The disclosure principle requires corporate ESG disclosure to be substantial, truthful, accurate, complete and consistent, so that stakeholders can make value judgements and decisions accordingly. The disclosure requirements and their application, liability and oversight mostly cover principles pursuant to which companies make periodic disclosures in the form of ESG reports. They should be liable for the truthfulness, accuracy and completeness of such ESG reports, as well as accept third-party scrutiny of the reports.

Yue Yi, Han Kun Law Offices
Yue Yi
Associate
Han Kun Law Offices
Tel: +86 10 8516 4185
E-mail: yi.yue@hankunlaw.com

The disclosure indicator system, as the core of the guidelines, divides the indicators into four levels: three at level one; 10 at level two; 35 at level three; and 118 at level four. In particular: level 1 indicators include the three major areas of environmental, social and governance; level 2 and level 3 indicators are based on ESG-related theories, laws, regulations and standards; and level 4 indicators concern the actual measurements and assessment methods compatible with
level 3 indicators.

In its appendix, the guidelines elaborated on the four levels of indicators, including their nature (qualitative and/or quantitative) and descriptions, in table form, which further improves the operability of the guidelines. The disclosure indicator system, as set out by the guidelines, boasts a comprehensive framework that integrates various ESG information disclosure requirements in China and reflects the key concerns of leading international ESG rating agencies, covering essentially all substantive topics in the corporate ESG field.

FURTHER DEVELOPMENTS

The guidelines, being association standards, are not legally binding. However, considering that the CERDS is an association directly supervised by the State-owned Assets Supervision and Administration Commission of the State Council, with member corporations covering a wide range of industries and regions, the significance of the guidelines should therefore not be underestimated.

Being the first set of comprehensive voluntary disclosure standards in China, the guidelines bridge a gap in the area of full-calibre ESG disclosure, and serve as a common basis of reference for both self and third-party evaluation. Since the guidelines, the CERDS has followed up with the Corporate ESG Evaluation System and the Guidelines on the Preparation of Corporate ESG Reports. These documents respectively address the issues of content of disclosure, quality of disclosure, and standardised presentation of disclosure, together forming the fundamental ESG association standards. Many listed companies, such as GAD Environmental and Huagong Tech, have prepared and issued annual social responsibility reports or ESG reports by referring to the guidelines. It is noteworthy that although the guidelines were formulated based on relevant laws, regulations and standards, companies should nevertheless closely monitor the development of relevant requirements when preparing an ESG report, as new applicable rules and standards continue to be introduced.

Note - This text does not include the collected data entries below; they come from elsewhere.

-- ==== Sys2Proof/Machine/Operands.lean ====
section
/-! DEFINITION. What the flash brings, read at its offsets (R62 to R66, R171, R172): the block header and its CRC-32, the
volume header, directory slots, section tables, the configuration with its validation (R75, R76), cue records (R78) and
audio frames. -/

namespace Sys2Proof.Machine

/-! ### Blocks -/

/-- Block numbers run from 0 to 131,071 (R62). -/
def maxBlock : Nat := 131071

/-- One right shift of the 32-bit check, generator EDB88320h in reflected form (R172). -/
def crc32Shift (r : BitVec 32) : BitVec 32 := if r.getLsbD 0 then (r >>> 1) ^^^ 0xEDB88320#32 else r >>> 1

/-- One byte worked into the 32-bit check. -/
def crc32Byte (r : BitVec 32) (b : Byte) : BitVec 32 :=
  (List.range 8).foldl (fun r _ => crc32Shift r) (r ^^^ b.setWidth 32)

/-- The block check over some bytes: the register starts at FFFFFFFFh and is inverted at the end (R172). -/
def crc32 (bs : List Byte) : BitVec 32 := ~~~(bs.foldl crc32Byte 0xFFFFFFFF#32)

/-- The payload length field of a block (R172). -/
def blockLength (data : List Byte) : Nat := be16 data 6

/-- The payload in use of a block: its first payload-length bytes after the header (R62). -/
def blockPayload (data : List Byte) : List Byte := (data.drop 32).take (blockLength data)

/-- The bytes the block CRC covers: the header with its CRC field as zeros, then the payload in use (R62). -/
def crcCover (data : List Byte) : List Byte := data.take 28 ++ [0, 0, 0, 0] ++ blockPayload data

/-- The four checks of R67: length in range, CRC, identity, and the expected length. -/
def goodRead (e : Expect) (data : List Byte) : Bool :=
  blockLength data ≤ 4064 && be32 data 28 == (crc32 (crcCover data)).toNat &&
    (byteAt data 0 == e.kind.code && byteAt data 1 == e.showNo && byteAt data 2 == e.station && be16 data 4 == e.seq) &&
    (match e.len with
     | none => true
     | some n => blockLength data == n)

/-! ### The volume header, the directory, the section table (R63, R64, R172) -/

/-- The volume header's payload (102 bytes). -/
def readHeader (p : List Byte) : VolumeHeader where
  version := byteAt p 0
  dirCount := byteAt p 1
  dirFirst := be32 p 2
  configBlocks := Vector.ofFn fun s : Fin 24 => be32 p (6 + 4 * s.val)

/-- The section table block that the first slot of show `n` names, searching the 32 slots in order (R64). -/
def findSlot (p : List Byte) (n : Nat) : Option Nat :=
  ((List.range 32).find? fun i => byteAt p (21 * i) == n).map fun i => be32 p (21 * i + 17)

/-- A station's section of a section table (R64). -/
def readSection (p : List Byte) (station : Nat) : ShowSection where
  firstCue := be32 p (14 * (station - 1))
  cueCount := be16 p (14 * (station - 1) + 4)
  firstAudio := be32 p (14 * (station - 1) + 6)
  frames := be32 p (14 * (station - 1) + 10)

/-- The number of audio blocks of a stream: its frame count divided by 1,016, rounded up (R65). -/
def audioBlocks (frames : Nat) : Nat := (frames + 1015) / 1016

/-- How many frames audio block `k` holds (R65). -/
def audioBlockFrames (frames k : Nat) : Nat :=
  if k + 1 < audioBlocks frames then 1016 else frames - 1016 * (audioBlocks frames - 1)

/-- The frames of audio block `k` (R172): frame `1,016k + m` at offset `4m`. -/
def readFrames (p : List Byte) (k count : Nat) : List AudioFrame :=
  (List.range count).map fun m =>
    { index := 1016 * k + m, left := signed16 (be16 p (4 * m)), right := signed16 (be16 p (4 * m + 2)) }

/-- As many silent frames as audio block `k` would have held (R74). -/
def silentFrames (k count : Nat) : List AudioFrame :=
  (List.range count).map fun m => { index := 1016 * k + m, left := 0, right := 0 }

/-! ### The configuration (R75, R76, R172) -/

/-- A channel record at its offset. -/
def readChannel (p : List Byte) (o : Nat) : ChannelCfg where
  present := byteAt p o != 0
  hfull := be16 p (o + 1)
  qfull := be16 p (o + 3)
  nmin := be16 p (o + 5)
  nmax := be16 p (o + 7)
  rampUp := byteAt p (o + 9)
  rampDown := byteAt p (o + 10)
  startTimeout := be16 p (o + 11)
  kf := be32 p (o + 13)
  lbase := be16 p (o + 17)

/-- A head record at its offset. -/
def readHead (p : List Byte) (o : Nat) : HeadCfg where
  present := byteAt p o != 0
  range := be16 p (o + 1)
  stepInterval := be16 p (o + 3)
  homeInterval := be16 p (o + 5)
  ratio := byteAt p (o + 7)
  tolerance := byteAt p (o + 8)
  settle := byteAt p (o + 9)
  park := be16 p (o + 10)

/-- A nozzle record at its offset. -/
def readNozzle (p : List Byte) (o : Nat) : NozzleCfg where
  present := byteAt p o != 0
  channel := byteAt p (o + 1)
  kind := byteAt p (o + 2)
  head := byteAt p (o + 3)
  envMin := be16 p (o + 4)
  envMax := be16 p (o + 6)
  hmax := be16 p (o + 8)
  out := byteAt p (o + 10) != 0

/-- A fixture record at its offset. -/
def readFixture (p : List Byte) (o : Nat) : FixtureCfg where
  present := byteAt p o != 0
  role := byteAt p (o + 1)
  nozzle := byteAt p (o + 2)
  submerged := byteAt p (o + 3) != 0

/-- The configuration payload (427 bytes). -/
def readConfig (p : List Byte) : StationConfig where
  counterKinds := Vector.ofFn fun i : Fin 4 => byteAt p (3 * i.val)
  thresholds := Vector.ofFn fun i : Fin 4 => be16 p (3 * i.val + 1)
  capacity := be16 p 12
  ceiling := be16 p 14
  lineDelay := byteAt p 16
  anemometer := byteAt p 17 != 0
  windK := be32 p 18
  wLo := be16 p 22
  wHi := be16 p 24
  dFloor := be16 p 26
  holdDuty := byteAt p 28
  safeWhite := byteAt p 29
  zone := byteAt p 30 != 0
  channels := Vector.ofFn fun c : Fin 4 => readChannel p (31 + 19 * c.val)
  heads := Vector.ofFn fun h : Fin 8 => readHead p (107 + 12 * h.val)
  nozzles := Vector.ofFn fun z : Fin 16 => readNozzle p (203 + 11 * z.val)
  fixtures := Vector.ofFn fun f : Fin 12 => readFixture p (379 + 4 * f.val)

/-- `lo ≤ x ≤ hi`. -/
def within (lo hi x : Nat) : Bool := lo ≤ x && x ≤ hi

/-- The monitor fields (R75, order 1): each kind one of the 23 codes. -/
def StationConfig.monitorOk (g : StationConfig) : Bool := g.counterKinds.toList.all fun k => within 1 23 k

/-- A channel record passes (R76); an absent one passes unread. -/
def ChannelCfg.ok (c : ChannelCfg) : Bool :=
  !c.present ||
    (within 100 8000 c.hfull && within 1 2000 c.qfull && within 50 500 c.nmin && within c.nmin 1000 c.nmax &&
      within 1 100 c.rampUp && within 1 100 c.rampDown && within 500 5000 c.startTimeout && within 1 4294967295 c.kf &&
      within 0 1500 c.lbase)

/-- A head record passes (R76). -/
def HeadCfg.ok (h : HeadCfg) : Bool :=
  !h.present ||
    (within 200 3200 h.range && within 250 20000 h.stepInterval && within 250 20000 h.homeInterval &&
      (h.ratio == 1 || h.ratio == 2 || h.ratio == 4) && within 1 16 h.tolerance && within 20 200 h.settle &&
      h.park < h.range)

/-- The channel record a nozzle names. -/
def StationConfig.channelOf (g : StationConfig) (n : NozzleCfg) : ChannelCfg := nthD g.channels n.channel {}

/-- The head record a nozzle names. -/
def StationConfig.headOf (g : StationConfig) (n : NozzleCfg) : HeadCfg := nthD g.heads n.head {}

/-- A nozzle record passes (R76). -/
def StationConfig.nozzleOk (g : StationConfig) (n : NozzleCfg) : Bool :=
  !n.present ||
    ((g.channelOf n).present && within 0 1 n.kind &&
      (n.kind != 1 || ((g.headOf n).present && n.envMin ≤ n.envMax && n.envMax < (g.headOf n).range)) &&
      within 100 (g.channelOf n).hfull n.hmax)

/-- A fixture record passes (R76). -/
def StationConfig.fixtureOk (g : StationConfig) (f : FixtureCfg) : Bool :=
  !f.present || (within 0 1 f.role && (f.role != 0 || (nthD g.nozzles f.nozzle {}).present))

/-- A present channel has a present nozzle naming it (R76). -/
def StationConfig.channelHasNozzle (g : StationConfig) (c : Channel) : Bool :=
  !(g.channels[c]).present || g.nozzles.toList.any fun n => n.present && n.channel == c.val

/-- Every check of R75 and R76 in order, each with its reason code. -/
def StationConfig.checks (g : StationConfig) : List (Bool × Nat) :=
  [(g.monitorOk, 8), (within 1 65535 g.capacity, 9), (within 1 65535 g.ceiling && g.ceiling ≤ g.capacity, 10),
   (within 0 255 g.lineDelay, 11), (!g.anemometer || within 1 4294967295 g.windK, 12),
   (within 0 600 g.wLo && within 0 600 g.wHi && g.wLo < g.wHi, 13), (within 100 1000 g.dFloor, 14),
   (within 20 100 g.holdDuty, 15), (within 0 255 g.safeWhite, 16)] ++
  ((List.finRange 4).map fun c => ((g.channels[c]).ok, 32 + c.val)) ++
  ((List.finRange 8).map fun h => ((g.heads[h]).ok, 40 + h.val)) ++
  ((List.finRange 16).map fun z => (g.nozzleOk g.nozzles[z], 48 + z.val)) ++
  ((List.finRange 12).map fun f => (g.fixtureOk g.fixtures[f], 64 + f.val)) ++
  ((List.finRange 4).map fun c => (g.channelHasNozzle c, 80 + c.val))

/-- The reason code of the first check that fails, or none when the configuration is valid (R71 step 6). -/
def StationConfig.reason (g : StationConfig) : Option Nat := (g.checks.find? fun c => !c.1).map fun c => c.2

/-- A configuration that passes every check. -/
def StationConfig.valid (g : StationConfig) : Bool := g.reason == none

/-! ### What the configuration says of its items -/

/-- The present nozzles of a channel, in index order (R100). -/
def StationConfig.nozzlesOf (g : StationConfig) (c : Channel) : List Nozzle :=
  (List.finRange 16).filter fun z => (g.nozzles[z]).present && (g.nozzles[z]).channel == c.val

/-- The nozzle count nc of a channel (R100). -/
def StationConfig.nc (g : StationConfig) (c : Channel) : Nat := (g.nozzlesOf c).length

/-- The least Hmax among a channel's present nozzles (R85, R100). -/
def StationConfig.leastHmax (g : StationConfig) (c : Channel) : Nat :=
  match g.nozzlesOf c with
  | [] => 0
  | z :: zs => zs.foldl (fun m y => min m (g.nozzles[y]).hmax) (g.nozzles[z]).hmax

/-- The present swivel nozzles of a head (R140, R142). -/
def StationConfig.swivelsOf (g : StationConfig) (h : Head) : List Nozzle :=
  (List.finRange 16).filter fun z => (g.nozzles[z]).present && (g.nozzles[z]).kind == 1 && (g.nozzles[z]).head == h.val

/-! ### Cue records (R78, R172) -/

/-- A cue's body as the record spells it, its target index not yet checked. -/
inductive CueForm where
  | jet (channel height : Nat) (openSet : NozzleSet)
  | aim (head target : Nat) (sweep : Option SweepPart)
  | light (fixture : Nat) (colours : List Colour) (fade divisor : Nat)
  | level (gain fade : Nat)
  | mark (sectionNo beatLen : Nat)
  | endCue
  deriving DecidableEq, Repr

/-- A colour at its offset: red, green, blue, white. -/
def readColour (r : List Byte) (o : Nat) : Colour where
  r := byteAt r o
  g := byteAt r (o + 1)
  b := byteAt r (o + 2)
  w := byteAt r (o + 3)

/-- The form of a whole record (R80 check 1): its kind is one of the six and its length a form of that kind.  An AIM whose
sweep part has a leg length of 0 is read without one (R78). -/
def cueForm (r : List Byte) : Option CueForm :=
  match byteAt r 1, r.length with
  | 1, 13 => some (.jet (byteAt r 8) (be16 r 9) (BitVec.ofNat 16 (be16 r 11)))
  | 2, 11 => some (.aim (byteAt r 8) (be16 r 9) none)
  | 2, 14 =>
    some (.aim (byteAt r 8) (be16 r 9)
      (if byteAt r 13 = 0 then none else some { partner := be16 r 11, beats := byteAt r 13 }))
  | 3, 15 => some (.light (byteAt r 8) [readColour r 11] (be16 r 9) 1)
  | 3, 20 => some (.light (byteAt r 8) [readColour r 12, readColour r 16] (be16 r 9) (byteAt r 11))
  | 3, 24 =>
    some (.light (byteAt r 8) [readColour r 12, readColour r 16, readColour r 20] (be16 r 9) (byteAt r 11))
  | 3, 28 =>
    some (.light (byteAt r 8) [readColour r 12, readColour r 16, readColour r 20, readColour r 24] (be16 r 9)
      (byteAt r 11))
  | 4, 11 => some (.level (byteAt r 8) (be16 r 9))
  | 5, 11 => some (.mark (byteAt r 8) (be16 r 9))
  | 6, 8 => some .endCue
  | _, _ => none

/-- The target check of R80 (check 3): the body when the target lies in range and is present, else the index named.  The
open set of a JET keeps only the present nozzles of its channel. -/
def CueForm.resolve (g : StationConfig) : CueForm → Except Nat CueBody
  | .jet c height openSet =>
    if h : c < 4 then
      if (g.channels[c]).present then
        .ok (.jet ⟨c, h⟩ height (openSet &&& bitsOf 16 fun z => (g.nozzlesOf ⟨c, h⟩).contains z))
      else .error c
    else .error c
  | .aim i target sweep =>
    if h : i < 8 then if (g.heads[i]).present then .ok (.aim ⟨i, h⟩ target sweep) else .error i else .error i
  | .light i colours fade divisor =>
    if h : i < 12 then
      if (g.fixtures[i]).present then .ok (.light ⟨i, h⟩ colours fade divisor) else .error i
    else .error i
  | .level gain fade => .ok (.level gain fade)
  | .mark sectionNo beatLen => .ok (.mark sectionNo beatLen)
  | .endCue => .ok .endCue

/-- The object index of a cue's target (R96): channel, head or fixture, and none for the other kinds. -/
def CueBody.object : CueBody → Option Nat
  | .jet c _ _ => some c.val
  | .aim h _ _ => some h.val
  | .light f _ _ _ => some f.val
  | .level _ _ => none
  | .mark _ _ => none
  | .endCue => none

end Sys2Proof.Machine
end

For example, local financial regulators in Shenzhen and central regulators based in the area have jointly issued guidelines, on 26 September 2022, which specifically cover the environmental information disclosure of financial institutions in Shenzhen. And the Shenzhen Stock Exchange Self-Regulatory Guidelines for Listed Companies No. 3 Disclosure of Industry Information (revised 2023), issued on 10 February 2023 with immediate effect, provides that listed companies in certain industries should timely disclose any major environmental pollution incidents and make continual disclosures on follow-up treatment, a topic not covered by the guidelines.

The guidelines reflect and push the policy directions and trends of corporate strategic transformation towards green and low-carbon operations, and quality-oriented development. As legal documents, self-regulatory rules and standards on ESG disclosure continue to emerge and be updated in different regulatory areas and industries, companies should keep refining their ESG development in a manner consistent with their own position and needs, as well as with the latest ESG disclosure standards.